The story, as I understand, is "based on real events." That can be either good or bad, depending on what sort of license is taken with those real events and how they are rendered.

In this case, the results are enough to gag a maggot. I wasn't expecting much going in -- anticipating a story of rich high-school kids taking an ocean cruise under a stern skipper. That is, what I figured was a coming-of-age movie along the lines of something about boot camp or basic training, the kind in which the drill sergeant says, "My duty is to snap you out of your winsome civilian ways." Well, it IS that, in a way. The kids start out as kids and end up as an organic group. But this is far hokier than any boot-camp movie I've ever seen, outside of a deliberate comedy. Who WROTE this thing? The air is filled with slogans that belong, not in high school, but in the third grade. The dialog offends the ear.

Jeff Bridges usually does a better-than-average job but in this case his performance is mediocre. He brings nothing extra to the part, although given his lines, it's hard to know how he could do much with them. The rest of the cast is undistinguished and a few of the kids are painfully inadequate. There's a lot of tearing up, and considerable crying. The best scene involves a dolphin.

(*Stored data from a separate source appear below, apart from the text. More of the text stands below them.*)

/-- R312: RT.ROUTE as its loops are written. When every `rx_queue` is empty only the response is given. Otherwise the first
datagram of the first interface that has one is taken off and dropped (no route, or ttl at most 1) or sent, with ttl one
less and a new checksum, by the chosen interface; and RT.ROUTE goes on from there. -/
def Obligations.RtRouteRound : Prop :=
  ∀ s : State,
    ((∀ n ∈ s.ni, n.rxQueue = []) → exec .rtRoute s = .next (answered s [0x71#8, 0#8, 0#8, 0#8])) ∧
    ∀ (i : Nat) (n : NetIf) (d : Datagram) (rest : List Datagram), s.ni[i]? = some n → n.rxQueue = d :: rest →
      (∀ (j : Nat) (n' : NetIf), j < i → s.ni[j]? = some n' → n'.rxQueue = []) →
      let c := s.params.codec
      let taken : State := { s with ni := s.ni.set i { n with rxQueue := rest } }
      (s.rt.routes.find? (fun r => routeMatches r d.dst) = none → exec .rtRoute s = exec .rtRoute taken) ∧
      ∀ r, s.rt.routes.find? (fun r => routeMatches r d.dst) = some r →
        (d.ttl.toNat ≤ 1 → exec .rtRoute s = exec .rtRoute taken) ∧
        (2 ≤ d.ttl.toNat → ∀ out, taken.ni[r.ifaceIdx]? = some out →
          let less := { d with ttl := BitVec.ofNat 8 (d.ttl.toNat - 1) }
          let sent := { less with cksum := computeChecksum c less }
          exec .rtRoute s =
            exec .rtRoute { taken with
              ni := taken.ni.set r.ifaceIdx (out.send c (serializeIpv4 c sent) (r.nextHop.getD d.dst)) })

/-- R312 corner (d): RT.ROUTE always completes, leaves every `rx_queue` empty, and changes nothing outside the interfaces. -/
def Obligations.RtRouteEmptiesEveryQueue : Prop :=
  ∀ s : State, ∃ ni : List NetIf,
    exec .rtRoute s = .next (answered { s with ni := ni } [0x71#8, 0#8, 0#8, 0#8]) ∧
    ni.map (fun n => (n.eth, n.ip, n.arpCache, n.rxQueue)) =
      s.ni.map (fun n => (n.eth, n.ip, n.arpCache, ([] : List Datagram)))

/-! The whole block -/

/-- The only stops of a command (R119, D11; notes/assumptions/6.md, 9.md): an interface that does not exist, and a counter or
index that would reach 2^64, which only BS.PUSH, RA.INSERT, RX.RECEIVE and TX.PUSH can meet. RA.INSERT meets it when it would
store a byte at index 2^64 or above, and when the run it flushes would bring `bytes_pushed` to 2^64; TX.PUSH when the
sequence units that are due and fit the window would bring the cursor there. (BS.PUSH: BsPushResult; RX.RECEIVE:
RxReceiveResult.) Nothing ever faults (R344). -/
def Obligations.RefusalsByName : Prop :=
  (∀ (s : State) (i : Instr) (r : Refusal), exec i s = .refused r →
    (r = .noSuchInterface ∧ ∃ k : U32, i.iface = some k ∧ s.ni.length ≤ k.toNat) ∨
    (r = .counterOverflow ∧ i.op ∈ [Op.bsPush, .raInsert, .rxReceive, .txPush])) ∧
  (∀ (s : State) (i : Instr) (k : U32), i.iface = some k → s.ni.length ≤ k.toNat → exec i s = .refused .noSuchInterface) ∧
  (∀ (s : State) (first : U64) (data : List Byte) (isLast : Bool),
    max first.toNat s.windowStart < min (first.toNat + data.length) s.windowEnd →
    2 ^ 64 < min (first.toNat + data.length) s.windowEnd →
    exec (.raInsert first data isLast) s = .refused .counterOverflow) ∧
  (∀ (s : State) (first : U64) (data : List Byte) (isLast : Bool),
    InboundOk s → s.ibs.closed = false → s.ibs.error = false → s.windowEnd = 2 ^ 64 →
    (∀ k, s.windowStart ≤ k → k < 2 ^ 64 →
      (∃ b, Memory.read s.ra.store k = some b) ∨ first.toNat ≤ k ∧ k < first.toNat + data.length) →
    exec (.raInsert first data isLast) s = .refused .counterOverflow) ∧
  (∀ s : State, exec .txPush s = .refused .counterOverflow ↔
    2 ^ 64 ≤ s.tx.cursor + (if s.tx.finSent then 0 else min (effWindow s.tx) (unitsDue s))) ∧
  ∀ (s : State) (f : Fault), step s ≠ .fault f

/-- R24, R25, R71 and the "written by" lines of R23 to R66: but for SYS.RESET, a field changes only by the commands listed for
it (what NI.SEND_DGRAM writes RT.ROUTE writes too, because it sends through NiSend, R271, R312), the constants never change, a
flag once set stays set, and a counter never falls. -/
def Obligations.FieldsWrittenOnlyAsListed : Prop :=
  ∀ (i : Instr) (s t : State), exec i s = .next t → i ≠ .sysReset →
    (t.params = s.params ∧ t.cmds = s.cmds ∧ t.ibs.cap = s.ibs.cap ∧ t.obs.cap = s.obs.cap ∧ t.tx.isn = s.tx.isn ∧
      t.tx.rto0 = s.tx.rto0 ∧ t.ni.map (fun n => (n.eth, n.ip)) = s.ni.map (fun n => (n.eth, n.ip))) ∧
    (i.op ∉ [Op.raInsert, .rxReceive] → t.ibs.pushed = s.ibs.pushed ∧ t.ibs.closed = s.ibs.closed ∧ t.ra = s.ra) ∧
    (i.op ∉ [Op.raInsert, .rxReceive, .bsPop] → t.ibs.buffer = s.ibs.buffer) ∧
    (i.op ≠ .bsPop → t.ibs.popped = s.ibs.popped) ∧
    (i ≠ .bsSetError .ibs → t.ibs.error = s.ibs.error) ∧
    (i.op ≠ .rxReceive → t.rx = s.rx) ∧
    (i.op ≠ .bsPush → t.obs.pushed = s.obs.pushed) ∧
    (i.op ∉ [Op.bsPush, .txPush] → t.obs.buffer = s.obs.buffer) ∧
    (i.op ≠ .bsClose → t.obs.closed = s.obs.closed) ∧
    (i ≠ .bsSetError .obs → t.obs.error = s.obs.error) ∧
    (i.op ≠ .txPush →
      t.obs.popped = s.obs.popped ∧ t.tx.cursor = s.tx.cursor ∧ t.tx.synSent = s.tx.synSent ∧ t.tx.finSent = s.tx.finSent) ∧
    (i.op ∉ [Op.txPush, .txReceive] → t.tx.outstanding = s.tx.outstanding) ∧
    (i.op ∉ [Op.txPush, .txMaybeSend, .txTick] → t.tx.ready = s.tx.ready) ∧
    (i.op ≠ .txReceive → t.tx.win = s.tx.win) ∧
    (i.op ∉ [Op.txReceive, .txTick] → t.tx.rtoCur = s.tx.rtoCur ∧ t.tx.t = s.tx.t ∧ t.tx.retx = s.tx.retx) ∧
    (i.op ∉ [Op.niSendDgram, .niRecvFrame, .niTick, .niMaybeSend, .rtRoute] → t.ni = s.ni) ∧
    (i.op ∉ [Op.niRecvFrame, .niTick] → t.ni.map (fun n => n.arpCache) = s.ni.map (fun n => n.arpCache)) ∧
    (i.op ∉ [Op.niSendDgram, .niTick, .rtRoute] →
      t.ni.map (fun n => n.arpInflight) = s.ni.map (fun n => n.arpInflight)) ∧
    (i.op ∉ [Op.niSendDgram, .niRecvFrame, .niTick, .rtRoute] →
      t.ni.map (fun n => n.pending) = s.ni.map (fun n => n.pending)) ∧
    (i.op ∉ [Op.niSendDgram, .niRecvFrame, .niMaybeSend, .rtRoute] →
      t.ni.map (fun n => n.outQueue) = s.ni.map (fun n => n.outQueue)) ∧
    (i.op ∉ [Op.niRecvFrame, .rtRoute] → t.ni.map (fun n => n.rxQueue) = s.ni.map (fun n => n.rxQueue)) ∧
    (i.op ≠ .rtRoute → ∀ k : Nat, (∀ w, i.iface = some w → w.toNat ≠ k) → t.ni[k]? = s.ni[k]?) ∧
    (i.op ≠ .rtAddRoute → t.rt = s.rt) ∧
    (s.ibs.closed = true → t.ibs.closed = true) ∧ (s.obs.closed = true → t.obs.closed = true) ∧
    (s.ibs.error = true → t.ibs.error = true) ∧ (s.obs.error = true → t.obs.error = true) ∧
    (s.ra.lastSeen = true → t.ra.lastSeen = true) ∧ (s.rx.isnReceived = true → t.rx.isnReceived = true) ∧
    (s.tx.synSent = true → t.tx.synSent = true) ∧ (s.tx.finSent = true → t.tx.finSent = true) ∧
    s.ibs.pushed ≤ t.ibs.pushed ∧ s.ibs.popped ≤ t.ibs.popped ∧ s.obs.pushed ≤ t.obs.pushed ∧
    s.obs.popped ≤ t.obs.popped ∧ s.tx.cursor ≤ t.tx.cursor

/-- R92: the sixteen commands that only observe always complete, change nothing but the list of responses, and give the same
response when issued again. -/
def Obligations.ObserversChangeNothing : Prop :=
  ∀ (i : Instr) (s : State),
    i.op ∈ [Op.bsPeek, .bsAvail, .bsPushed, .bsPopped, .bsBuffered, .bsIsClosed, .bsIsFinished, .bsHasError,
      .raPending, .rxSend, .txSendEmpty, .txInFlight, .txRetx, .w32Add, .w32Wrap, .w32Unwrap] →
    ∃ r : List Byte, exec i s = .next (answered s r) ∧
      exec i (answered s r) = .next (answered (answered s r) r)

end
end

The immature clichés continue to the very end. The Coast Guard is cast in the role of the hard-hearted court at the hearing that follows the disaster. The interrogator does nothing but hit Bridges over the head with his misinterpretations and misconstruction of events. "You let the crew drink alcohol, didn't you?" (A couple of harmless drinks.) "And you didn't punish them, though you punished them for killing a fish." (The dolphin business.) The technical details surrounding the sinking are left murky. What is a "white squall" anyway? And if it's as dangerous as Bridges claims, why weren't the whole crew alerted and wearing life vests? But why go on? If "The Albatross" were a Dreadnaught, it would still be torpedoed and sunk by the ludicrous comic-book script.